Modeling the Iris Dataset

Let's walk through using the NIML model on of one of the most basic datasets used for machine learning: the Iris dataset

Step 1: Read in the data

First, load the Iris data from the Sklearn module and prepare it for the NIML software.

import pandas as pd
import numpy as np
from sklearn import datasets
from sklearn.model_selection import train_test_split

#Load the dataset
data_file = datasets.load_iris()

#Extract the data, outcome variable, and labels from the source dataset
X = pd.DataFrame(data_file.data)
Y = pd.DataFrame(data_file.target)

#Combine the features and label into one dataset to work with NIML
data = pd.concat([Y,X], axis=1, ignore_index=True)

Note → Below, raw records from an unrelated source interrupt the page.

/-- A lane that is powered down, or has to lock again: not locked, and no windows counted. -/
def Lane.unlock (l : Lane) : Lane := { l with locked := false, good := 0, cleanSince := none }

/-- A lane whose receiver is off: nothing is declared on it. -/
def Lane.off (l : Lane) : Lane := { l.unlock with det := false, lol := false, lolNew := false }

/-- A lane swap (R274) of one Strait link, as receiver and as transmitter. -/
structure Swap where
  /-- The position that the receiver asks for, and the operation that forced it. -/
  rx : Option (Nat × Option Nat) := none
  /-- Per lane: the position asked for in its last markers, and how many in a row (R274). -/
  req : List (Nat × Nat) := List.replicate 3 (0, 0)
  /-- The transmitter has accepted the request under way. -/
  accepted : Bool := false
  deriving DecidableEq, Repr

/-- The lanes. -/
structure Lanes where
  lanes : List Lane := List.replicate 9 {}
  swaps : List Swap := List.replicate 2 {}
  /-- A lane PLL lost lock: the tree transmitters stay dark (R287). -/
  pllHold : Bool := false
  eyeAt : Nat := 0
  deriving DecidableEq, Repr


/-! ### Tree downstream (09) -/

/-- A persistence filter of R309: the value of the run under way, its length, and the value accepted. -/
structure Filter where
  value : Nat := 0
  run : Nat := 0
  accepted : Option Nat := none
  deriving DecidableEq, Repr

/-- The alignment states of a tree lane (R300). -/
inductive Align where
  | hunt | confirm | locked
  deriving DecidableEq, Repr

/-- A tree lane's alignment machine (R299 to R303) and filters. -/
structure TdLane where
  st : Align := .hunt
  good : Nat := 0
  errs : Nat := 0
  /-- SFC of the last frame, received or expected. -/
  sfc : Nat := 0
  /-- VERSION of the lane's last valid identity block. -/
  version : Nat := 0
  /-- The frame timing: when the last frame, received or missing, began (R301). -/
  at_ : Nat := 0
  srq1 : Filter := {}
  srq2 : Filter := {}
  /-- When the lane entered LOCKED. -/
  lockedAt : Nat := 0
  deriving DecidableEq, Repr

/-- An SDU in reassembly (R315, R316). `stream` is its cipher context where the port is encrypted. -/
structure Reasm where
  port : Nat
  bytes : List Byte
  fec : Bool := false
  overrun : Bool := false
  stream : Option Nat := none
  deriving DecidableEq, Repr

/-- An SDU on its way to its destination (R317): `done` is clear while its verdict is awaited. -/
structure DownSdu where
  port : Nat
  dest : Nat
  member : Nat
  bytes : List Byte
  distrust : Bool := false
  done : Bool := true
  /-- The frame of its LAST unit (R440). -/
  sfc : Nat := 0
  stream : Option Nat := none
  deriving DecidableEq, Repr

/-- A valid frame identity block (Table TD-2). -/
structure FrameId where
  version : Nat
  fec : Bool
  sfc : Nat
  srq1 : Nat
  srq2 : Nat
  gm : Nat
  msg : Nat
  tree : Nat
  deriving DecidableEq, Repr

/-- What is still to be processed of the frame that is being delivered (R302): its identity block, when its FSYNC came
and its timestamp point, the place in its data area, the data from there on and the ranges of it that are lost.
`mine` is the verdict on the unit whose header stands there (R313). -/
structure FrameRest where
  id : FrameId
  since : Nat
  ts : Nat
  at_ : Nat
  data : List Byte
  lost : List (Nat × Nat)
  mine : Option Bool := none
  deriving DecidableEq, Repr

/-- A grant passed on (R304, R305, R341): times in datapath ticks, LENGTH in byte times. -/
structure Grant where
  sfc : Nat
  alloc : Nat
  start : Nat
  at_ : Nat
  fillAt : Nat
  length : Nat
  chimney : Bool
  ranging : Bool
  warm : Bool
  report : Bool
  deriving DecidableEq, Repr

/-- The tree downstream block. -/
structure TreeDown where
  lanes : List TdLane := List.replicate 2 {}
  active : Nat := 0
  lost : Bool := true
  lostAt : Nat := 0
  /-- SFC, FEC, TREE of the last delivered frame, and its timestamp point. -/
  sfc : Nat := 0
  fec : Bool := false
  tree : Nat := 0
  frameAt : Nat := 0
  frame : Option FrameRest := none
  reasm : List Reasm := []
  /-- Ports whose SDU is discarded up to its LAST unit. -/
  skip : List Nat := []
  /-- Accepted overhead messages: SFC of their frame and their 32 bytes (R308). -/
  msgs : List (Nat × List Byte) := []
  sdus : List DownSdu := []
  grants : List Grant := []
  /-- A grant map that cannot be decoded: when its deadline falls, and whether it is counted (R306). -/
  miss : Option Nat := none
  deriving DecidableEq, Repr


/-! ### Tree membership (10) -/

/-- The terminal states (Table TM-1). -/
inductive TmState where
  | initial | listen | serial | ranging | warm | operation | hold | disabled
  deriving DecidableEq, Repr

#Create train and test splits of the data
train, test = train_test_split(data, test_size=0.20, random_state=451)

Step 2: Encode The Data

Create an instance of the encoder and configure it from the training data, then encode that training dataset.

from niml.encoder import encoder

# Calculate the num_features given the number of columns of data, minus to label_col
num_features = train.shape[1]-1

# Build the encoder
iris_encoder = encoder.Encoder(set_bits=3, sparsity=0.10,
    field_types= ["N"]*num_features, # 4 numeric features
    cyclic_flags=[False]*num_features, # None of the fields are cyclic
    spans=       [    0]*num_features, # Use simple/basic encoding bit-patterns
    cat_overlaps=[    0]*num_features, # N/A, data is numeric, not categorical. Set all features to 0
    cat_values=  [ None]*num_features, # N/A, data is numeric, not categorical. Set all features to None
    )

# Configure the encoder according to the training dataset's distribution
iris_encoder.config_encoder(input_data=train)

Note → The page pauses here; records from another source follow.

-- ==== Sys2Proof/Machine/TreeDown.lean ====
section
/-! DEFINITION. Tree downstream (09): frames, alignment, the identity block, the grant map, overhead
messages, payload units, reassembly, the loss of the downstream, and the TD opcode. -/

namespace Sys2Proof.Machine

/-! ### The identity block (R296 to R298) -/

/-- The identity block at the head of a data area, where it is valid (R298). -/
def frameIdOf (d : List Byte) : Option FrameId :=
  let v := field d 0 1 / 32
  let gm := field d 7 2 % 512
  let msg := field d 9 1 % 64
  if field d 14 2 = crc16 (d.take 14) ∧ (v = 2 ∨ v = 3) ∧ gm ≤ 256 ∧ msg ≤ 32 then
    some { version := v, fec := bitOf (field d 0 1) 4, sfc := field d 1 4 % 2 ^ 30, srq1 := field d 5 1,
           srq2 := field d 6 1, gm := gm, msg := msg, tree := field d 10 1 }
  else none

/-- The identity block of a descrambled body: as received, else out of codeword 0 (R296). -/
def bodyId (b : List Byte) : Option FrameId :=
  match frameIdOf (b.take 16) with
  | some i => some i
  | none => match rsDecode (b.take 255) with
    | some (c, _) => frameIdOf (c.take 16)
    | none => none

/-- The bits in which a frame's first four bytes differ from FSYNC (R293). -/
def syncErrors (b : List Byte) : Nat :=
  let x := Nat.xor (field b 0 4) 0x39D46EB2
  ((List.range 32).filter (fun i => bitOf x i)).length

/-! ### Alignment (R299 to R301, R310) -/

/-- A tree lane changed by a function. -/
def State.modTdLane (s : State) (k : Nat) (f : TdLane → TdLane) : State :=
  s.modTd (fun t => { t with lanes := t.lanes.modify k f })

/-- The codes of the alignment states (Table TD-15). -/
def Align.code : Align → Nat
  | .hunt => 0 | .confirm => 1 | .locked => 2

/-- The alignment of a lane changes: TD_ALIGN, and its filters are empty (R310). -/
def State.setAlign (s : State) (k : Nat) (st : Align) : State :=
  let old := (s.tdLane k).st
  let s1 := s.modTdLane k (fun l => { l with
    st := st, errs := 0, srq1 := {}, srq2 := {}, lockedAt := if st = .locked then s.now else l.lockedAt })
  if old = st then s1 else s1.notify 0x0501 false [byte k, byte old.code, byte st.code]

/-- The rest of the frame under way is discarded (R323): a map that is not complete misses its deadline (R306). -/
def State.cutFrame (s : State) : State :=
  match s.main.td.frame with
  | some f => s.modTd (fun t => { t with
      frame := none, miss := if f.at_ < 16 + 8 * f.id.gm then some (f.ts + 30 * usT) else t.miss })
  | none => s

/-- Tributaries, reassembly, network time and membership hear of the loss, and no grant stands (R321, Table TD-7). -/
def State.tdLost (s0 : State) (k cause : Nat) : State :=
  let s := s0.cutFrame
  if s.main.td.lost then s
  else
    let s1 := s.modTd (fun t => { t with lost := true, lostAt := s.now, grants := [] })
    let other := b2n (s1.tdLocked (1 - k))
    let s2 := if s1.main.cmd.started then s1.notify 0x0502 true [byte k, byte cause, byte other] else s1
    ((s2.ntAlignLost.tmLost.dropAllReasm).pushTerm).wake 0x07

# Encode the training data -> produce encoded inputs to be sent to the NPU for learning
train_labels, train_isdrs, sdr_width = iris_encoder.encode(input_data=train, label_col=0)

Step 3: Create and Train The Model

Use the sdr_width returned by the encoder, and set other model parameters as desired based on your understanding of the data. Use the model.fit() function to train the model.

from niml.model import model
my_model = model.Model(
    sdr_width=sdr_width,
    neurons=1024,
    active_neurons=20,
    input_pct=0.9, #Change this to 0.6 to get 100% accuracy
    synapse_inc=15,
    synapse_dec=3,
    seed=123,

    sdr_set_bits = 9,

    # Boosting
    boost_frequency=6,
    boost_strength=0.09,
    boost_bend_factor=0.175,
    boost_table_length=21,

    subclass_thresh=0.5,
    min_overlap=0.1,
)
# Fit the model to the training data (iSDRs)
my_model.fit(labels=train_labels, isdrs=train_isdrs, epochs=15, verbose = True)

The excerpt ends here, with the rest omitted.